М’рхенгла в ужасе разворачивается спиной к старейшине – лишь бы оказаться лицом к вождю, к победителю… Он знает, что Цмайши забудет и это.

Дети прячутся.

Цмайши встаёт и скользит взором по лицам явившихся вместе с Л’тхарной. Женщин две: его сестра Ицши, его подруга Эскши – первая погружена в себя, вторая готова вознестись в боевую ярость. Его «клинок» Д’йирхва, ещё трое мужчин. За много лет они ни разу не ложились спать голодными, все превосходно владеют языками х’манков, все они выродки и предатели…

– Я пришёл за ожерельем вождя, – говорит Л’тхарна. – Я выдержал испытание. Ты, сестра отца, видела это. Я убил, я одержал победу, и мой враг свидетельствовал о моей мощи.

Глаза Цмайши становятся шире. Она как будто не верит своим ушам.
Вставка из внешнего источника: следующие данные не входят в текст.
/-- 43_control_transfer.md R87. -/
def Obligations.JfJumpsOnZero : Prop :=
  Spec.Encodes2 8 .jf ∧ Spec.FaultsVV .jf ∧
  ∀ s a b v t, Spec.val s a = some v → Spec.val s b = some t →
    exec (.jf (.ofWord a) (.ofWord b)) s =
      .next { s with pc := if v.toNat = 0 then t else s.pc + 3 }

/-- 43_control_transfer.md R88. That nothing is pushed when the target does not resolve is D10 (log 3). -/
def Obligations.CallPushesTheReturnAddress : Prop :=
  Spec.Encodes1 17 .call ∧ Spec.FaultsV .call ∧
  ∀ s a v, Spec.val s a = some v →
    exec (.call (.ofWord a)) s = .next { s with stack := (s.pc + 2) :: s.stack, pc := v }

/-- 43_control_transfer.md R89. That `pc` stays at the `ret` of an empty stack is D11 (log 3). -/
def Obligations.RetPopsOrHalts : Prop :=
  (∀ rest, decode (18 :: rest) = .ok (.ret, rest)) ∧
  (∀ s, s.stack = [] → exec .ret s = .next { s with run := .halted .emptyReturn }) ∧
  ∀ s v st, s.stack = v :: st → exec .ret s = .next { s with stack := st, pc := v }

/-- 44_alu.md R96. -/
def Obligations.AddWritesTheSumModulo32768 : Prop :=
  Spec.Encodes3 9 .add ∧ Spec.FaultsDVV .add ∧
  ∀ s a b c d v w, Spec.reg a = some d → Spec.val s b = some v → Spec.val s c = some w →
    exec (.add (.ofWord a) (.ofWord b) (.ofWord c)) s =
      .next { s with regs := s.regs.set d (BitVec.ofNat 16 ((v.toNat + w.toNat) % 32768)), pc := s.pc + 4 }

/-- 44_alu.md R97. -/
def Obligations.MultWritesTheProductModulo32768 : Prop :=
  Spec.Encodes3 10 .mult ∧ Spec.FaultsDVV .mult ∧
  ∀ s a b c d v w, Spec.reg a = some d → Spec.val s b = some v → Spec.val s c = some w →
    exec (.mult (.ofWord a) (.ofWord b) (.ofWord c)) s =
      .next { s with regs := s.regs.set d (BitVec.ofNat 16 ((v.toNat * w.toNat) % 32768)), pc := s.pc + 4 }

/-- 44_alu.md R98. That a zero divisor is the fatal condition `ModByZero` is D7 (log 5). -/
def Obligations.ModWritesTheRemainderOrAborts : Prop :=
  Spec.Encodes3 11 .mod ∧ Spec.FaultsDVV .mod ∧
  (∀ s a b c d v, Spec.reg a = some d → Spec.val s b = some v → Spec.val s c = some 0 →
    exec (.mod (.ofWord a) (.ofWord b) (.ofWord c)) s = Spec.aborts s .modByZero c) ∧
  ∀ s a b c d v w, Spec.reg a = some d → Spec.val s b = some v → Spec.val s c = some w → w ≠ 0 →
    exec (.mod (.ofWord a) (.ofWord b) (.ofWord c)) s =
      .next { s with regs := s.regs.set d (BitVec.ofNat 16 (v.toNat % w.toNat)), pc := s.pc + 4 }

/-- 44_alu.md R99: all 16 bit positions. -/
def Obligations.AndIsBitwiseAtFullWidth : Prop :=
  Spec.Encodes3 12 .and ∧ Spec.FaultsDVV .and ∧
  ∀ s a b c d v w, Spec.reg a = some d → Spec.val s b = some v → Spec.val s c = some w →
    exec (.and (.ofWord a) (.ofWord b) (.ofWord c)) s =
      .next { s with regs := s.regs.set d (BitVec.ofNat 16 (v.toNat &&& w.toNat)), pc := s.pc + 4 }

/-- 44_alu.md R100: all 16 bit positions. -/
def Obligations.OrIsBitwiseAtFullWidth : Prop :=
  Spec.Encodes3 13 .or ∧ Spec.FaultsDVV .or ∧
  ∀ s a b c d v w, Spec.reg a = some d → Spec.val s b = some v → Spec.val s c = some w →
    exec (.or (.ofWord a) (.ofWord b) (.ofWord c)) s =
      .next { s with regs := s.regs.set d (BitVec.ofNat 16 (v.toNat ||| w.toNat)), pc := s.pc + 4 }

/-- 44_alu.md R101, as the arithmetic reading the rule gives beside the bitwise one. -/
def Obligations.NotComplementsFifteenBits : Prop :=
  Spec.Encodes2 14 .not ∧ Spec.FaultsDV .not ∧
  ∀ s a b d v, Spec.reg a = some d → Spec.val s b = some v →
    exec (.not (.ofWord a) (.ofWord b)) s =
      .next { s with regs := s.regs.set d (BitVec.ofNat 16 (32767 - v.toNat % 32768)), pc := s.pc + 3 }

/-- 45_memory_access.md R105. The abort on an address from 32768 up is D5 (log 4). -/
def Obligations.RmemLoadsOneCell : Prop :=
  Spec.Encodes2 15 .rmem ∧ Spec.FaultsDV .rmem ∧
  (∀ s a b d ea, Spec.reg a = some d → Spec.val s b = some ea → 32768 ≤ ea.toNat →
    exec (.rmem (.ofWord a) (.ofWord b)) s = Spec.aborts s .invalidAddress ea) ∧
  ∀ s a b d ea, Spec.reg a = some d → Spec.val s b = some ea → ea.toNat ≤ 32767 →
    exec (.rmem (.ofWord a) (.ofWord b)) s =
      .next { s with regs := s.regs.set d (s.mem.read ea.toNat), pc := s.pc + 3 }

/-- 45_memory_access.md R106, with the frame of memory cell by cell: the address stored to is the value of
`a`, and every other cell reads as before. The premise `s.mem.wf` is the canonical form of memory, which
`StepKeepsTheInvariant` says every step keeps. The abort on an address from 32768 up is D4 (log 4). -/
def Obligations.WmemStoresOneCell : Prop :=
  Spec.Encodes2 16 .wmem ∧ Spec.FaultsVV .wmem ∧
  (∀ s a b ea v, Spec.val s a = some ea → Spec.val s b = some v → 32768 ≤ ea.toNat →
    exec (.wmem (.ofWord a) (.ofWord b)) s = Spec.aborts s .invalidAddress ea) ∧
  ∀ s a b ea v, s.mem.wf = true → Spec.val s a = some ea → Spec.val s b = some v → ea.toNat ≤ 32767 →
    ∃ m : Memory, exec (.wmem (.ofWord a) (.ofWord b)) s = .next { s with mem := m, pc := s.pc + 3 } ∧
      m.wf = true ∧ m.read ea.toNat = v ∧ ∀ x, x ≠ ea.toNat → m.read x = s.mem.read x

/-- 46_io.md R110. -/
def Obligations.OutEmitsTheLowEightBits : Prop :=
  Spec.Encodes1 19 .out ∧ Spec.FaultsV .out ∧
  ∀ s a v, Spec.val s a = some v →
    exec (.out (.ofWord a)) s =
      .next { s with output := s.output ++ [BitVec.ofNat 8 (v.toNat % 256)], pc := s.pc + 2 }

/-- 46_io.md R111, R114 to R117: the destination is resolved before anything is consumed (D20), a pending code
is delivered at once, an empty queue is refilled by one ordinary line and its terminator, and with no code and
no ordinary line left the `in` has no step (R116; at end of input D14). The width of a code is D14 (log 8).
That the directive lines ahead of the ordinary one act within this step is log 6, and `waitingForInput` is the
model's name for no step (log 8). -/
def Obligations.InDeliversOneCodeOrSticks : Prop :=
  Spec.Encodes1 20 .input ∧ Spec.FaultsD .input ∧
  (∀ s a r c q, Spec.reg a = some r → s.input = c :: q →
    exec (.input (.ofWord a)) s =
      .next { s with regs := s.regs.set r c, input := q, waiting := none, pc := s.pc + 2 }) ∧
  (∀ s a r cs ls c q, Spec.reg a = some r → s.input = [] → s.lines = .text cs :: ls →
    cs ++ [s.lineTerm] = c :: q →
    exec (.input (.ofWord a)) s =
      .next { s with regs := s.regs.set r c, input := q, lines := ls, waiting := none, pc := s.pc + 2 }) ∧
  (∀ s a r (ds : List Directive) cs ls c q, Spec.reg a = some r → s.input = [] →
    s.lines = ds.map .directive ++ .text cs :: ls → cs ++ [s.lineTerm] = c :: q →
    exec (.input (.ofWord a)) s =
      .next { applyDirectives ds s with
        regs := (applyDirectives ds s).regs.set r c, input := q, lines := ls, waiting := none, pc := s.pc + 2 }) ∧
  ∀ s a r, Spec.reg a = some r → s.input = [] → (∀ cs, .text cs ∉ s.lines) →
    exec (.input (.ofWord a)) s = .fault .waitingForInput

/-! ## Operands and decoding -/

/-- 30_encoding.md R54, on every encoded word. -/
def Obligations.ValueResolutionFollowsTheWord : Prop :=
  ∀ (s : State) (w : Word),
    (w.toNat ≤ 32767 → s.value (.ofWord w) = .ok w) ∧
    (32768 ≤ w.toNat → w.toNat ≤ 32775 → s.value (.ofWord w) = .ok s.regs[Fin.ofNat 8 (w.toNat - 32768)]) ∧
    (32776 ≤ w.toNat → s.value (.ofWord w) = .error ⟨.invalidOperand, w⟩)

/-- 30_encoding.md R55, on every encoded word; the name `InvalidAddress` is D8 (log 3). -/
def Obligations.DestinationResolutionFollowsTheWord : Prop :=
  ∀ w : Word,
    (32768 ≤ w.toNat → w.toNat ≤ 32775 →
      destination (.ofWord w) = .ok (Fin.ofNat 8 (w.toNat - 32768))) ∧
    (w.toNat ≤ 32767 ∨ 32776 ≤ w.toNat → destination (.ofWord w) = .error ⟨.invalidAddress, w⟩)

/-- Every well-formed instruction is what its cells decode to, whatever follows them (30_encoding.md R50,
R51, R53, R57). -/
def Obligations.DecodeReadsBackEncode : Prop :=
  ∀ (i : Instr) (rest : List Word), i.wf = true → decode (encode i ++ rest) = .ok (i, rest)

/-- Every cell sequence that decodes is the encoding of a well-formed instruction and what is left over: a
word has one meaning. -/
def Obligations.EncodeWritesBackDecode : Prop :=
  ∀ (cells rest : List Word) (i : Instr), decode cells = .ok (i, rest) →
    i.wf = true ∧ cells = encode i ++ rest

/-- 30_encoding.md R52: the opcode word is compared as a whole number with 0..21. -/
def Obligations.OpcodeIsTheWholeCell : Prop :=
  ∀ (op : Word) (rest : List Word),
    decode (op :: rest) = .error (.invalidOpcode op) ↔ 22 ≤ op.toNat

/-- Words written out from the tables of 30_encoding.md R51 and R57 decode as they should. -/
def Obligations.SpelledWordsDecode : Prop :=
  decode [9, 32768, 32769, 4, 19] = .ok (.add (.register 0) (.register 1) (.literal 4), [19]) ∧
  decode [16, 20, 32768] = .ok (.wmem (.literal 20) (.register 0), []) ∧
  decode [7, 32775, 32767] = .ok (.jt (.register 7) (.literal 32767), []) ∧
  decode [20, 32776] = .ok (.input (.invalid 32776), []) ∧
  decode [21] = .ok (.noop, []) ∧
  decode [256] = .error (.invalidOpcode 256)

/-! ## The step -/

/-- 30_encoding.md R60: when the cells at `pc` spell a well-formed instruction, the step executes it. Around
`exec` the step adds the trace and nothing else. -/
def Obligations.StepRunsTheDecodedInstruction : Prop :=
  ∀ (s : State) (i : Instr), s.run = .running → s.waiting = none → i.wf = true →
    s.pc.toNat + (encode i).length ≤ 32768 →
    (∀ k (h : k < (encode i).length), s.mem.read (s.pc.toNat + k) = (encode i)[k]) →
    step s = traceInstr i s (exec i s)

/-- With the trace flag clear the step of an instruction is `exec` itself, the trace log too unchanged: but for
an `in` that consumes a `.debug` directive, which then has a record after (60_exceptions.md R132, R133). That
the directive acts within the step is log 6, the form of the record log 9. -/
def Obligations.UntracedStepIsExec : Prop :=
  ∀ (s : State) (i : Instr), s.run = .running → s.waiting = none → s.traceOn = false →
    s.fetch = .instr i →
    step s = exec i s ∨
    ∃ r u, i = .input (.register r) ∧ s.input = [] ∧ .directive .debug ∈ s.lines ∧ exec i s = .next u ∧
      u.traceOn = true ∧
      step s = .next { u with traceLog := s.traceLog ++
        [⟨.after, i, traceOperands i s, u.regs, u.stack.length, u.stack.head?⟩] }

/-- 30_encoding.md R60 step 1, 10_state.md R15: a `pc` beyond memory halts gracefully, in place. The limit
32768 is D1 (log 12), the unchanged `pc` D11 (log 3). -/
def Obligations.FetchBeyondMemoryHalts : Prop :=
  ∀ s : State, s.run = .running → s.waiting = none → 32768 ≤ s.pc.toNat →
    step s = .next { s with run := .halted .outOfRange }

/-- 30_encoding.md R58, R60 step 3: an opcode word above 21 aborts, before any operand cell is looked at.
The recorded word and the precise abort are D10, the order D9 (log 3). -/
def Obligations.IllegalOpcodeAborts : Prop :=
  ∀ s : State, s.run = .running → s.waiting = none → s.pc.toNat ≤ 32767 →
    22 ≤ (s.mem.read s.pc.toNat).toNat →
    step s = Spec.aborts s .invalidOpcode (s.mem.read s.pc.toNat)

/-- 20_memory.md R33, 30_encoding.md R60 step 5: an instruction whose cells run past the last cell of memory
aborts with the address of the first cell that does not exist, before any operand is resolved. This is the
spec's decision D6 (log 4). -/
def Obligations.OperandCellBeyondMemoryAborts : Prop :=
  ∀ (s : State) (i : Instr), s.run = .running → s.waiting = none → s.pc.toNat ≤ 32767 →
    (encode i).head? = some (s.mem.read s.pc.toNat) → 32768 < s.pc.toNat + i.length →
    step s = Spec.aborts s .invalidAddress 32768

/-- 10_state.md R17: states other than `Running` are terminal (that they are absorbing is D12, log 14). -/
def Obligations.EndedRunTakesNoStep : Prop :=
  ∀ s : State, s.run ≠ .running → step s = .fault .runEnded

/-- The one list of what a step can be: it goes on, or the run has ended, or an `in` finds no code and no
ordinary line, where 46_io.md R116 gives it no step, whatever directives are left. It is never refused. That an
ended run has no step is the spec's decision D12 and its name `runEnded` the model's (log 14). That an `in` at
end of input has no step is D14, and the name `waitingForInput` the model's (R117; log 8). -/
def Obligations.StepStopsOnlyAtTheEndOrForInput : Prop :=
  ∀ s : State,
    (∃ t, step s = .next t) ∨
    (step s = .fault .runEnded ∧ s.run ≠ .running) ∨
    (step s = .fault .waitingForInput ∧ s.run = .running ∧ s.input = [] ∧ (∀ cs, .text cs ∉ s.lines) ∧
      (s.waiting.isSome = true ∨ ∃ r, s.fetch = .instr (.input (.register r))))

/-! ## Waiting for input -/

/-- 60_exceptions.md R132 with the bounds of D15 (log 6): what a directive does to the state, on any state whose
memory is canonical. -/
def Obligations.DirectiveChangesOneCellOneRegisterOrTheFlag : Prop :=
  ∀ s : State, s.mem.wf = true →
    (∀ addr val : Nat, addr ≤ 32767 → val ≤ 65535 →
      ∃ m : Memory, applyDirective (.wmem addr val) s = { s with mem := m } ∧ m.wf = true ∧
        m.read addr = BitVec.ofNat 16 val ∧ ∀ x, x ≠ addr → m.read x = s.mem.read x) ∧
    (∀ addr val : Nat, 32768 ≤ addr ∨ 65536 ≤ val → applyDirective (.wmem addr val) s = s) ∧
    (∀ (reg : RegNum) (val : Nat), val ≤ 65535 →
      applyDirective (.wreg reg.val val) s = { s with regs := s.regs.set reg (BitVec.ofNat 16 val) }) ∧
    (∀ reg val : Nat, 8 ≤ reg ∨ 65536 ≤ val → applyDirective (.wreg reg val) s = s) ∧
    applyDirective .debug s = { s with traceOn := !s.traceOn } ∧
    applyDirective .malformed s = s

/-- 46_io.md R115, R116, 60_exceptions.md R132, R134: during the wait of an `in`, whether it has just begun or
the host has moved in it before, a directive line that is next is a host move. The move applies it and leaves
the machine waiting at the same `pc`, the destination held (D20, log 8); it is no step of the machine, and with
no ordinary line left there is no step either. A host that moves before the step and a step that consumes the
directive itself come to the same, so the moment at which the step applies it (log 6) decides nothing. -/
def Obligations.DirectiveLineIsConsumedDuringTheWait : Prop :=
  ∀ (s : State) (r : RegNum) (d : Directive) (ls : List InputLine),
    s.run = .running → s.input = [] → s.lines = .directive d :: ls →
    (s.waiting = some r ∨ (s.waiting = none ∧ s.fetch = .instr (.input (.register r)))) →
    (∃ log, s.hostMove = some { applyDirective d s with lines := ls, waiting := some r, traceLog := log }) ∧
    (∀ t, s.hostMove = some t → step t = step s) ∧
    ((∀ cs, .text cs ∉ ls) → step s = .fault .waitingForInput)

/-- 60_exceptions.md R132: the host moves only while a running machine waits in an `in` with an empty queue, each
move consumes the directive line that is next, and no move changes `pc`, the stack, the run state or the queue,
or anything but what its directive names. That the machine then waits with the destination held, the one held
before or that of the `in` at `pc`, is 46_io.md R111 by the spec's decision D20 (log 8). The move keeps the
model's invariant. That a move is a transition beside `step` is log 6. -/
def Obligations.HostMoveChangesOnlyWhatItsDirectiveNames : Prop :=
  ∀ s t : State, s.hostMove = some t →
    s.run = .running ∧ s.input = [] ∧
    (∃ r, t.waiting = some r ∧
      (s.waiting = some r ∨ (s.waiting = none ∧ s.fetch = .instr (.input (.register r))))) ∧
    (∃ d, s.lines = .directive d :: t.lines ∧
      (∀ x, t.mem.read x ≠ s.mem.read x → ∃ v, d = .wmem x v) ∧
      (∀ q : RegNum, t.regs[q] ≠ s.regs[q] → ∃ v, d = .wreg q.val v) ∧
      (t.traceOn ≠ s.traceOn → d = .debug)) ∧
    t.pc = s.pc ∧ t.stack = s.stack ∧ t.run = s.run ∧ t.input = s.input ∧ t.output = s.output ∧
    t.lineTerm = s.lineTerm ∧ (s.inv = true → t.inv = true)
Эскши нервно встряхивает головой. Страха нет, но решение нелегко далось ей и всё ещё отдаётся тяжестью в левом сердце.

«Тебе нужно забрать у Цмайши ожерелье твоего отца», – сказала она прошлым днём, глядя поверх л’тхарниной головы.

«Я заберу», – ответил он.

«Она не отдаст тебе. Она убьёт тебя. Сама».

Л’тхарна отпустился на четыре.

«Отдаст».

«Что ты хочешь сделать?» – встревожилась Эскши, садясь рядом со своим мужчиной.
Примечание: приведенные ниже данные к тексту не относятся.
-- ==== Sys2Proof/Laws/PerInstr.lean ====
section
/-! SUPPORT. Facts about each instruction as syntax, one lemma per constructor. -/

/-- No instruction is longer than four cells (30_encoding.md R50). -/
theorem Sys2Proof.Instr.length_le (i : Sys2Proof.Instr) : i.length ≤ Sys2Proof.maxCells := by
  cases i <;> simp [Sys2Proof.Instr.length, Sys2Proof.encode, Sys2Proof.maxCells]

/-- The cells of an instruction are an opcode word 0..21 and its operand words, one per role, 1 to 4 cells
in all (30_encoding.md R50, R57, R61). -/
def Sys2Proof.Laws.EncodeShape.Statement (i : Sys2Proof.Instr) : Prop :=
  ∃ op : Sys2Proof.Word, op.toNat ≤ 21 ∧
    Sys2Proof.encode i = op :: (Sys2Proof.Machine.operandRoles i).map (fun p => p.2.encode) ∧
    i.length ≤ Sys2Proof.maxCells

theorem Sys2Proof.Laws.EncodeShape.halt : Sys2Proof.Laws.EncodeShape.Statement .halt :=
  ⟨0, by decide, rfl, Sys2Proof.Instr.length_le _⟩

theorem Sys2Proof.Laws.EncodeShape.set (a b : Sys2Proof.Operand) : Sys2Proof.Laws.EncodeShape.Statement (.set a b) :=
  ⟨1, by decide, rfl, Sys2Proof.Instr.length_le _⟩

theorem Sys2Proof.Laws.EncodeShape.push (a : Sys2Proof.Operand) : Sys2Proof.Laws.EncodeShape.Statement (.push a) :=
  ⟨2, by decide, rfl, Sys2Proof.Instr.length_le _⟩

theorem Sys2Proof.Laws.EncodeShape.pop (a : Sys2Proof.Operand) : Sys2Proof.Laws.EncodeShape.Statement (.pop a) :=
  ⟨3, by decide, rfl, Sys2Proof.Instr.length_le _⟩

theorem Sys2Proof.Laws.EncodeShape.eq (a b c : Sys2Proof.Operand) : Sys2Proof.Laws.EncodeShape.Statement (.eq a b c) :=
  ⟨4, by decide, rfl, Sys2Proof.Instr.length_le _⟩

theorem Sys2Proof.Laws.EncodeShape.gt (a b c : Sys2Proof.Operand) : Sys2Proof.Laws.EncodeShape.Statement (.gt a b c) :=
  ⟨5, by decide, rfl, Sys2Proof.Instr.length_le _⟩

theorem Sys2Proof.Laws.EncodeShape.jmp (a : Sys2Proof.Operand) : Sys2Proof.Laws.EncodeShape.Statement (.jmp a) :=
  ⟨6, by decide, rfl, Sys2Proof.Instr.length_le _⟩

theorem Sys2Proof.Laws.EncodeShape.jt (a b : Sys2Proof.Operand) : Sys2Proof.Laws.EncodeShape.Statement (.jt a b) :=
  ⟨7, by decide, rfl, Sys2Proof.Instr.length_le _⟩

theorem Sys2Proof.Laws.EncodeShape.jf (a b : Sys2Proof.Operand) : Sys2Proof.Laws.EncodeShape.Statement (.jf a b) :=
  ⟨8, by decide, rfl, Sys2Proof.Instr.length_le _⟩

theorem Sys2Proof.Laws.EncodeShape.add (a b c : Sys2Proof.Operand) : Sys2Proof.Laws.EncodeShape.Statement (.add a b c) :=
  ⟨9, by decide, rfl, Sys2Proof.Instr.length_le _⟩

theorem Sys2Proof.Laws.EncodeShape.mult (a b c : Sys2Proof.Operand) : Sys2Proof.Laws.EncodeShape.Statement (.mult a b c) :=
  ⟨10, by decide, rfl, Sys2Proof.Instr.length_le _⟩

theorem Sys2Proof.Laws.EncodeShape.mod (a b c : Sys2Proof.Operand) : Sys2Proof.Laws.EncodeShape.Statement (.mod a b c) :=
  ⟨11, by decide, rfl, Sys2Proof.Instr.length_le _⟩

theorem Sys2Proof.Laws.EncodeShape.and (a b c : Sys2Proof.Operand) : Sys2Proof.Laws.EncodeShape.Statement (.and a b c) :=
  ⟨12, by decide, rfl, Sys2Proof.Instr.length_le _⟩

theorem Sys2Proof.Laws.EncodeShape.or (a b c : Sys2Proof.Operand) : Sys2Proof.Laws.EncodeShape.Statement (.or a b c) :=
  ⟨13, by decide, rfl, Sys2Proof.Instr.length_le _⟩

theorem Sys2Proof.Laws.EncodeShape.not (a b : Sys2Proof.Operand) : Sys2Proof.Laws.EncodeShape.Statement (.not a b) :=
  ⟨14, by decide, rfl, Sys2Proof.Instr.length_le _⟩

theorem Sys2Proof.Laws.EncodeShape.rmem (a b : Sys2Proof.Operand) : Sys2Proof.Laws.EncodeShape.Statement (.rmem a b) :=
  ⟨15, by decide, rfl, Sys2Proof.Instr.length_le _⟩

theorem Sys2Proof.Laws.EncodeShape.wmem (a b : Sys2Proof.Operand) : Sys2Proof.Laws.EncodeShape.Statement (.wmem a b) :=
  ⟨16, by decide, rfl, Sys2Proof.Instr.length_le _⟩

theorem Sys2Proof.Laws.EncodeShape.call (a : Sys2Proof.Operand) : Sys2Proof.Laws.EncodeShape.Statement (.call a) :=
  ⟨17, by decide, rfl, Sys2Proof.Instr.length_le _⟩

theorem Sys2Proof.Laws.EncodeShape.ret : Sys2Proof.Laws.EncodeShape.Statement .ret :=
  ⟨18, by decide, rfl, Sys2Proof.Instr.length_le _⟩

theorem Sys2Proof.Laws.EncodeShape.out (a : Sys2Proof.Operand) : Sys2Proof.Laws.EncodeShape.Statement (.out a) :=
  ⟨19, by decide, rfl, Sys2Proof.Instr.length_le _⟩

theorem Sys2Proof.Laws.EncodeShape.input (a : Sys2Proof.Operand) : Sys2Proof.Laws.EncodeShape.Statement (.input a) :=
  ⟨20, by decide, rfl, Sys2Proof.Instr.length_le _⟩

theorem Sys2Proof.Laws.EncodeShape.noop : Sys2Proof.Laws.EncodeShape.Statement .noop :=
  ⟨21, by decide, rfl, Sys2Proof.Instr.length_le _⟩
end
«Я просто приду за ним. Как должно».

Её вождь спокоен, как небесный свод в пору вершины лета. Обоняние Эскши говорит ей о странном: Л’тхарна не испытывает даже предбоевой злости. Это удивляет, но вместе с тем придаёт сил.

Она встречает взгляд Цмайши.

«Я убью тебя, – говорят глаза молодой женщины. – Я убью тебя и стану великой старейшиной. Как Шакхатарши, сказки о которой ты любишь».

Старейшина раздувает ноздри.

– Хорошо, – низко, словно захлёбываясь чем-то, рычит Цмайши. – Слушай меня, Л’тхарна! Я видела, всё видела и всё знаю. Я отдам ожерелье твоего отца. Я отдам.

И уходит.

Возвращается нескоро. Эскши уже не раз нетерпеливо взрыкивала, и даже толкнула в плечо понуро молчащую Ицши, предлагая отправиться вслед за старейшиной и заставить её поспешить. Но Цмайши является в тёмной арке, сосредоточенная, величественная, огромная ростом – та женщина, что была первой на Ррит Кадаре, мире царствующем.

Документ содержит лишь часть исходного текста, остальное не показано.